When news came through in Morocco that Stephen had died, Kate flew back to London for the funeral, resisting pressure from the makers of Titanic to be at the Los Angeles premiere. She had also missed the London opening, brought low by a devastating bout of amoebic dysentery.

After the funeral, Kate had to find it in herself to complete the shoot of Hideous Kinky. It was hard, but she knew what Stephen would have wanted. It had been him who had originally introduced her to the book, giving it for Christmas when she was 17.

Looking back, Kate now believes that she chose Hideous Kinky was because she met Jim on set. A graduate in History of Art, Jim was called out to the shoot as a third assistant director, but watch closely and you might spot him sharing a scene with Kate.

Kate was in Rishikesh in May this year on a low key trip to research Holy Smoke, in which she plays an Australian backpacker who gets heavily involved with a baba at an Indian ashram. Contrary to reports that appeared in the Indian media, Kate was not on a personal visit. It was purely work. Jane Campion, the director, wanted her to understand the hold such places can have over westerners.

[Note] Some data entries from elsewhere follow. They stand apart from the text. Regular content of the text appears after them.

/-- CVT (R207 to R210). -/
def runCvt (x : EngineCtx) (pc : Nat) (o : CvtOp) : EngineCtx :=
  let isOp := match o.reg with | .operand _ => true | _ => false
  let mxOk : Bool := o.target.float.isSome && o.target != .fp32 && o.target != .fp16 && o.target != .bf16
  let subByte := o.target == .e2m3 || o.target == .e3m2 || o.target == .e2m1
  if !o.reg.exists_ || isOp || (o.mx && !mxOk) || (!o.mx && subByte) then x.fault 3 pc
  else
    let (vals, past, open_) := cvtInput x o.reg
    let rnd := fun (i : Nat) =>
      if o.stochastic then some (stochasticBits x.key x.sample (x.slotBase + o.slot) (o.element + i)) else none
    let inp := (vals.zip (List.range vals.length)).map fun p => (p.1, rnd p.2)
    let nonf := vals.any FVal.nonfinite
    let blocks := if o.mx then
        (blocks32 (((FVal.fin false 0 0), none) : FVal × Option Nat) (vals.length / 32 + 1) inp).map (mxBlock o.target) else []
    let plain := if o.mx then [] else inp.map fun p => o.target.convert o.saturate p.2 p.1
    let out := if o.mx then packBits o.target.bits (blocks.flatMap fun b => b.2.1)
      else plain.flatMap fun c => leBytes (o.target.bits / 8) c.bits
    let scales : Bytes := blocks.map fun b => BitVec.ofNat 8 b.1
    if tileBytes < o.addr + out.length ∨ tileBytes < o.scaleAddr + scales.length then x.fault 1 pc
    else
      let sat := blocks.any (fun b => b.2.2) || plain.any (·.saturated)
      let tile := writeMem (writeMem x.core.tile o.addr out) o.scaleAddr scales
      { x with core := { x.core with tile := tile }.flag ⟨past, nonf, sat⟩, drawn := x.drawn || open_ }

/-- VALU. -/
def runValu (x : EngineCtx) (pc : Nat) (o : ValuOp) : EngineCtx :=
  if !valuOk o.fn o.lane || 32 ≤ o.dst || 32 ≤ o.a || 32 ≤ o.b || 32 ≤ o.c then x.fault 3 pc
  else
    let b := x.eng.vec o.b
    let free := leNat (Config.freeBytes x.ctr 128)
    { x with
      eng := x.eng.putVec o.dst (valuVec o.fn o.lane (x.eng.vec o.a) b (x.eng.vec o.c) free)
      drawn := x.drawn || valuOpen o.fn o.lane (lanesOf o.lane (x.eng.vec o.a)) (lanesOf o.lane b) }

/-- VRED. -/
def runVred (x : EngineCtx) (pc : Nat) (o : VredOp) : EngineCtx :=
  if !o.lane.isLane || 32 ≤ o.dst || 32 ≤ o.a then x.fault 3 pc
  else { x with eng := x.eng.putVec o.dst (vredVec o.lane (x.eng.vec o.a)) }

/-- The lanes of `n` registers from register `a`, one after another. -/
def Engine.file (e : Engine) (f : NumFmt) (a n : Nat) : List Nat :=
  (List.range n).flatMap fun i => lanesOf f (e.vec (a + i))

/-- Registers from `a` take a list of lanes. -/
def Engine.putFile (e : Engine) (f : NumFmt) (a n : Nat) (l : List Nat) : Engine :=
  (List.range n).foldl (fun e i => e.putVec (a + i) (ofLanes f ((l.drop (f.lanes * i)).take f.lanes))) e

/-- VPERM: a lane index past the end names no lane; a free value takes the place of the lane selected, and in a scatter of the
index. -/
def runVperm (x : EngineCtx) (pc : Nat) (o : VpermOp) : EngineCtx :=
  let n := o.lane.lanes
  let span := match o.fn with | .permute => 1 | _ => o.count
  if !o.lane.isLane || 32 ≤ o.dst || 32 ≤ o.idx || span = 0 || 32 < o.a + span ||
      (o.fn == .transpose && (n < o.count || 32 < o.dst + o.count)) then x.fault 3 pc
  else
    let idx := lanesOf o.lane (x.eng.vec o.idx)
    let free := lanesOf o.lane (leNat (Config.freeBytes x.ctr 128))
    match o.fn with
    | .permute | .gather =>
      let src := x.eng.file o.lane o.a span
      let l := (idx.zip free).map fun p => src.getD p.1 p.2
      { x with eng := x.eng.putVec o.dst (ofLanes o.lane l), drawn := x.drawn || idx.any fun i => src.length ≤ i }
    | .scatter =>
      let src := lanesOf o.lane (x.eng.vec o.dst)
      let old := x.eng.file o.lane o.a span
      let at_ := (idx.zip free).map fun p => if p.1 < old.length then p.1 else p.2
      let file := (src.zip at_).foldl (fun l p => l.set p.2 p.1) old
      { x with eng := x.eng.putFile o.lane o.a span file, drawn := x.drawn || idx.any fun i => old.length ≤ i }
    | .transpose =>
      let src := x.eng.file o.lane o.a o.count
      let at_ := fun (r c : Nat) => src.getD (r * n + c) 0
      let out := (List.range o.count).flatMap fun r =>
        (List.range n).map fun c => if c < o.count then at_ c r else at_ r c
      { x with eng := x.eng.putFile o.lane o.dst o.count out }

/-- One instruction other than SYNC. -/
def runEngine (x : EngineCtx) (pc : Nat) : EngineOp → EngineCtx
  | .ldSt o => runLdSt x pc o
  | .mma o => runMma x pc o
  | .acc o => runAcc x pc o
  | .cvt o => runCvt x pc o
  | .valu o => runValu x pc o
  | .vred o => runVred x pc o
  | .vperm o => runVperm x pc o
  | .sync _ => x

/-! ### The in-order queue and SYNC -/

/-- The descriptor fields of the launch that a core's item belongs to. -/
def State.itemDesc (s : State) (c : Nat) : Option ComputeEntry := ((s.cs c).launch).map (·.entry)

/-- SAMPLE_INDEX of an item (Table 7-8); 0 without a SAMPLE_TABLE. -/
def State.itemSample (s : State) (e : ComputeEntry) (item : Nat) : Nat :=
  if e.desc.sampleTable = 0 then 0 else leNat (s.bufRead e.desc.sampleTable (8 * item) 8)

/-- The context of an instruction of a core's engine. -/
def State.engineCtx (s : State) (c i e : Nat) : EngineCtx :=
  let k := s.core c i
  let d := s.itemDesc c
  let lo := s.num Reg.seed.seedLo
  let hi := s.num Reg.seed.seedHi
  { core := k, eng := k.engine e, ctr := s.freeCtr, drawn := false
    key := match d with | some x => philoxKey lo hi x.desc.epoch | none => 0
    sample := match d, k.item with
      | some x, some n => s.itemSample x n
      | _, _ => 0
    slotBase := match d with | some x => x.desc.slotBase | none => 0 }

/-- An instruction executes. -/
def State.engineExec (s : State) (c i e pc : Nat) (o : EngineOp) : State :=
  let x := runEngine (s.engineCtx c i e) pc o
  let s := s.putCore c (x.core.putEngine x.eng)
  if x.drawn then s.drawn else s

/-- Whether what a SYNC of engine `e` waits for has come: the other engine waits for this one, no DMA transfer of the core
is in flight; the control core's side is not a command of its own, so that wait ends at once. -/
def Core.syncMet (k : Core) (e : Nat) : SyncTarget → Bool
  | .engine n => (k.engine n).wait == some (.engine e)
  | .controlCore => true
  | .dma => k.dma.isEmpty

/-- A met wait ends, on both engines of a rendezvous. -/
def Core.syncEnd (k : Core) (e : Nat) (t : SyncTarget) : Core :=
  let k := k.putEngine { k.engine e with wait := none }
  match t with
  | .engine n => k.putEngine { k.engine n with wait := none }
  | _ => k

/-- An engine's in-order queue runs until it is empty or waits at a SYNC; `n` bounds the instructions. -/
def State.drainEngine (s : State) (c i e : Nat) : Nat → State
  | 0 => s
  | n + 1 =>
    let k := s.core c i
    let g := k.engine e
    if g.wait.isSome || k.fault.isSome then s
    else match g.queue with
      | [] => s
      | (pc, o) :: l =>
        let s := s.putCore c (k.putEngine { g with queue := l })
        match o with
        | .sync t =>
          let k := s.core c i
          State.drainEngine (s.putCore c (if k.syncMet e t then k.syncEnd e t
            else k.putEngine { k.engine e with wait := some t })) c i e n
        | o => State.drainEngine (s.engineExec c i e pc o) c i e n

/-- Both engines of a core go on where what they wait for has come. -/
def State.wakeEngines (s : State) (c i : Nat) : State :=
  [0, 1, 0].foldl (fun s e =>
    let k := s.core c i
    let s := match (k.engine e).wait with
      | some t => if k.syncMet e t then s.putCore c (k.syncEnd e t) else s
      | none => s
    s.drainEngine c i e ((s.core c i).engine e).queue.length) s

/-- An instruction reaches the engine's queue; a core whose item has faulted runs nothing of it (R218). -/
def State.issue (s : State) (a : EngineAt) (o : EngineOp) : State :=
  let k := s.core a.cluster a.core
  if !s.hasCluster a.cluster || 8 ≤ a.core || 2 ≤ a.engine || k.fault.isSome then s
  else
    let g := k.engine a.engine
    (s.putCore a.cluster (k.putEngine { g with queue := g.queue ++ [(a.pc, o)] })).wakeEngines a.cluster a.core

def execEngineLdSt (at_ : EngineAt) (op : LdSt) (s : State) : Host.Outcome State Fault Refusal :=
  live s fun s => s.issue at_ (.ldSt op)

def execEngineMma (at_ : EngineAt) (op : MmaOp) (s : State) : Host.Outcome State Fault Refusal :=
  live s fun s => s.issue at_ (.mma op)

def execEngineAcc (at_ : EngineAt) (op : AccOp) (s : State) : Host.Outcome State Fault Refusal :=
  live s fun s => s.issue at_ (.acc op)

def execEngineCvt (at_ : EngineAt) (op : CvtOp) (s : State) : Host.Outcome State Fault Refusal :=
  live s fun s => s.issue at_ (.cvt op)

def execEngineValu (at_ : EngineAt) (op : ValuOp) (s : State) : Host.Outcome State Fault Refusal :=
  live s fun s => s.issue at_ (.valu op)

def execEngineVred (at_ : EngineAt) (op : VredOp) (s : State) : Host.Outcome State Fault Refusal :=
  live s fun s => s.issue at_ (.vred op)

def execEngineVperm (at_ : EngineAt) (op : VpermOp) (s : State) : Host.Outcome State Fault Refusal :=
  live s fun s => s.issue at_ (.vperm op)

def execEngineSync (at_ : EngineAt) (target : SyncTarget) (s : State) : Host.Outcome State Fault Refusal :=
  live s fun s => s.issue at_ (.sync target)

/-! ### DMA (R195) -/

/-- Bytes of cluster SRAM and of a die's SRAM (Table 7-1). -/
def sramBytes : Nat := 8388608
def dieSramBytes : Nat := 33554432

Kate felt unnerved from the moment she arrived in the town. She checked in at an ashram that was popular with shaven-headed westerners. "I sat down with this guru, who was constantly smiling, and I just felt really judged. I gave the guru a fake name and he said what do you do and I said I was an actress, and he said oh that's interesting. I said I did theatre in London and he said you are working all the time, are you, and I said yes, I am very busy, I have this hectic lifestyle and I felt terrible. I just thought, I am lying and he knows it, I am going to go to hell for this."

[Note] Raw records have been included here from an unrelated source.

-- ==== Sys2Proof/Machine/StandOps.lean ====
section
/-! DEFINITION. The stand's shared operations: its registers, mastership and the barrier's protocol (R92 to R97). -/
namespace Sys2Proof.Machine

def State.putStand (s : State) (x : Stand) : State := { s with stand := x }

/-- This device's STAND_ID as sampled (R91). -/
def State.standId (s : State) : Nat := s.num Reg.stand.standId

/-- The stand registers follow the stand unit (Table 3-10). -/
def State.standRegs (s : State) : State :=
  let x := s.stand
  let s := s.setN Reg.stand.standState x.state.code
  let s := s.setN Reg.stand.masterId x.masterId
  let s := s.setN Reg.stand.masterTerm x.term
  let s := s.setN Reg.stand.memberMask (x.members.foldl setBit 0)
  let s := s.setN Reg.stand.ringLinks x.links
  s.setN Reg.stand.barrierNext x.nextBarrier

/-- A formed stand. -/
def State.inStand (s : State) : Bool := s.stand.state == .member || s.stand.state == .master

/-- The root PLL holds lock (R526). -/
def State.pllLocked (s : State) : Bool := s.num Reg.clk.pllState == 0

/-- The lockstep pair of this device's Lookout engine is healthy (R93). -/
def State.lockstepOk (s : State) : Bool := s.num Reg.lk.lockstep == 0

/-- The members that may be master (R93). -/
def State.qualifying (s : State) : List Nat :=
  s.stand.members.filter fun m => if m = s.standId then s.lockstepOk else !s.stand.unhealthy.contains m

/-- Whether this device is the qualifying member with the lowest STAND_ID. -/
def State.shouldLead (s : State) : Bool :=
  s.qualifying.contains s.standId && s.qualifying.all fun m => s.standId ≤ m

/-- A barrier as its master knows it. -/
def Stand.barrier? (x : Stand) (n : Nat) : Option Barrier := x.barriers.find? fun b => b.number == n

/-- The master's record of a barrier takes its new state. -/
def Stand.putBarrier (x : Stand) (b : Barrier) : Stand :=
  { x with barriers := (x.barriers.filter fun c => c.number != b.number) ++ [b] }

/-- Whether every member that takes part in barrier `n` is in a list. -/
def Stand.all (x : Stand) (n : Nat) (l : List Nat) : Bool :=
  x.members.all fun m => l.contains m || x.joined.any fun p => p.1 == m && decide (n < p.2)

/-- The master drives the release pulse once every member is armed (R95 step 4). -/
def State.tryPulse (s : State) (n : Nat) : State :=
  match s.stand.barrier? n with
  | none => s
  | some b => if b.armSent && s.stand.all n b.armed && s.stand.driving then s.emit .syncPulse else s

/-- The master sends ARM once every member has arrived, arming itself too (R95 steps 2 and 3); a new master waits 2
rings (R94). -/
def State.tryArm (s : State) (n : Nat) : State :=
  match s.stand.barrier? n with
  | none => s
  | some b =>
    if s.stand.state == .master && !b.armSent && s.stand.armHold == 0 && s.stand.all n b.arrived then
      let b := { b with armSent := true, armed := [s.standId] }
      let s := s.emit (.stand (.arm n s.stand.term))
      let s := s.putStand { s.stand.putBarrier b with armedBarrier := some (n, s.stand.term) }
      s.tryPulse n
    else s

/-- ARRIVE(n) from a member reaches the master (R95). -/
def State.masterArrive (s : State) (m n : Nat) : State :=
  let b := (s.stand.barrier? n).getD ⟨n, [], [], false, s.rc.ring⟩
  let b := { b with arrived := if b.arrived.contains m then b.arrived else b.arrived ++ [m] }
  (s.putStand (s.stand.putBarrier b)).tryArm n

/-- Sends ARRIVE(n), to itself where this device is the master. -/
def State.sendArrive (s : State) (n : Nat) : State :=
  if s.stand.state == .master then s.masterArrive s.standId n else s.emit (.stand (.arrive n))

/-- Work of this device reaches the next barrier (R95 step 1). -/
def State.arriveNext (s : State) (group frame : Nat) : State :=
  let n := s.stand.nextBarrier
  let s := s.putStand { s.stand with nextBarrier := n + 1, waiting := s.stand.waiting ++ [⟨n, group, frame⟩] }
  s.standRegs.sendArrive n

/-- The release of the armed barrier: its number, the work that waited, and the state disarmed. -/
def State.takeArmed (s : State) : Option (Nat × List BarrierWork × State) :=
  match s.stand.armedBarrier with
  | none => none
  | some (n, term) =>
    if term = s.stand.term then
      let x := s.stand
      some (n, x.waiting.filter fun w => w.barrier == n, s.putStand { x with
        armedBarrier := none
        waiting := x.waiting.filter fun w => w.barrier != n
        barriers := x.barriers.filter fun b => b.number != n })
    else none

/-- The work of an aborted barrier, and the state without it (R97). -/
def State.takeAborted (s : State) (n : Nat) : List BarrierWork × State :=
  let x := s.stand
  (x.waiting.filter fun w => w.barrier == n, (s.putStand { x with
    armedBarrier := match x.armedBarrier with
      | some (m, t) => if m = n then none else some (m, t)
      | none => none
    waiting := x.waiting.filter fun w => w.barrier != n
    barriers := x.barriers.filter fun b => b.number != n }).bump Reg.stand.barrierAborts)

/-- Arrives again at every barrier at which this device still waits (R97). -/
def State.rearrive (s : State) : State :=
  (s.stand.waiting.map (·.barrier)).eraseDups.foldl (fun s n => s.sendArrive n) s

/-- A new master is accepted: what was armed is disarmed (R93, R97). -/
def State.acceptMaster (s : State) (m term : Nat) : State :=
  let x := s.stand
  let me := m == s.standId
  let s := s.putStand { x with
    state := if me then .master else .member
    masterId := m, term := term, topTerm := max x.topTerm term, armedBarrier := none, barriers := []
    armHold := if me then 2 else 0, driving := me && s.pllLocked }
  s.standRegs.rearrive

/-- This device announces itself with a term one above the highest it has seen (R93). -/
def State.announce (s : State) : State :=
  let t := max s.stand.topTerm s.stand.term + 1
  (s.emit (.stand (.master s.standId t))).acceptMaster s.standId t

/-- The release instant: the edge, later by SYNC_COMP CORE cycles of 0.625 ns (R95 step 5). -/
def State.releaseInstant (s : State) : Nat × Nat × Nat :=
  let comp := s.num (Reg.syncComp.syncComp s.stand.masterId)
  let g := s.rc.ring * 1024 + s.grain + comp / 16
  (g / 1024, g % 1024, comp)

end Sys2Proof.Machine
end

"He then showed me these rooms which I found really depressing: They had PG Tips tea bags and little jars of Marmite and hand-washed knickers hanging up, and photos from home. I thought, what are you all doing? What are you all doing? Then the guru took me to the Ganges and I said, wow, look at all these lovely fires, what are they burning and they were dead bodies. I just thought this is so morbid, I've got to go. The guru had this aura about him that was suffocating. It was like having hot cottonwool pressed on your head. I was in this spiritual bubble and I had to get out of it, because I don't need it. That was the feeling I had: I don't need this. I have always known what I was doing in my life ever since I can remember. I know who I am. I am so sorted in my life right now, more than I ever have been, so stop judging me. I was just freaked out. When the guru turned his back to go, I cried and cried, I couldn't believe it. I have never cried so hugely or violently in my life. I kept thinking I know who I am, I know who I am, how dare you think that I don't."

A five-day visit was cut short to two hours. The incident has all the hallmarks of a defining point in her life, post Titanic. It was a moment when she could have sunk or swum. Jim wasn't there, but he took a call in Morocco half an hour later. "Something major had happened," he remembers. "It was a traumatic conversation. She was breathless and had difficulty talking. We both had to reassure each other of what we were doing in general, that we had taken the right moves for the year."

For the moment, Kate moves in the right direction, keeping in close contact with Hollywood while shoring up her reputation as a serious actress. Yes, she has been turning down lucrative offers, no, she is reluctant to give details. "The temptation is always there. You think, wow, you have never thought of that kind of money."

In one of her first interviews, after the release of Heavenly Creatures, she said that the transition from being a girl to a woman had happened very quickly. When she was 17, she felt 22. Later, when she was 19, she felt 29. Now, she says, she feels right. "I am 23 and that's the age I feel. I just feel really young and silly and happy." She gestures in Jim's direction. "And it's because of us that I feel so contented."

These days, as she said, she knows exactly who she is. And now India knows, too.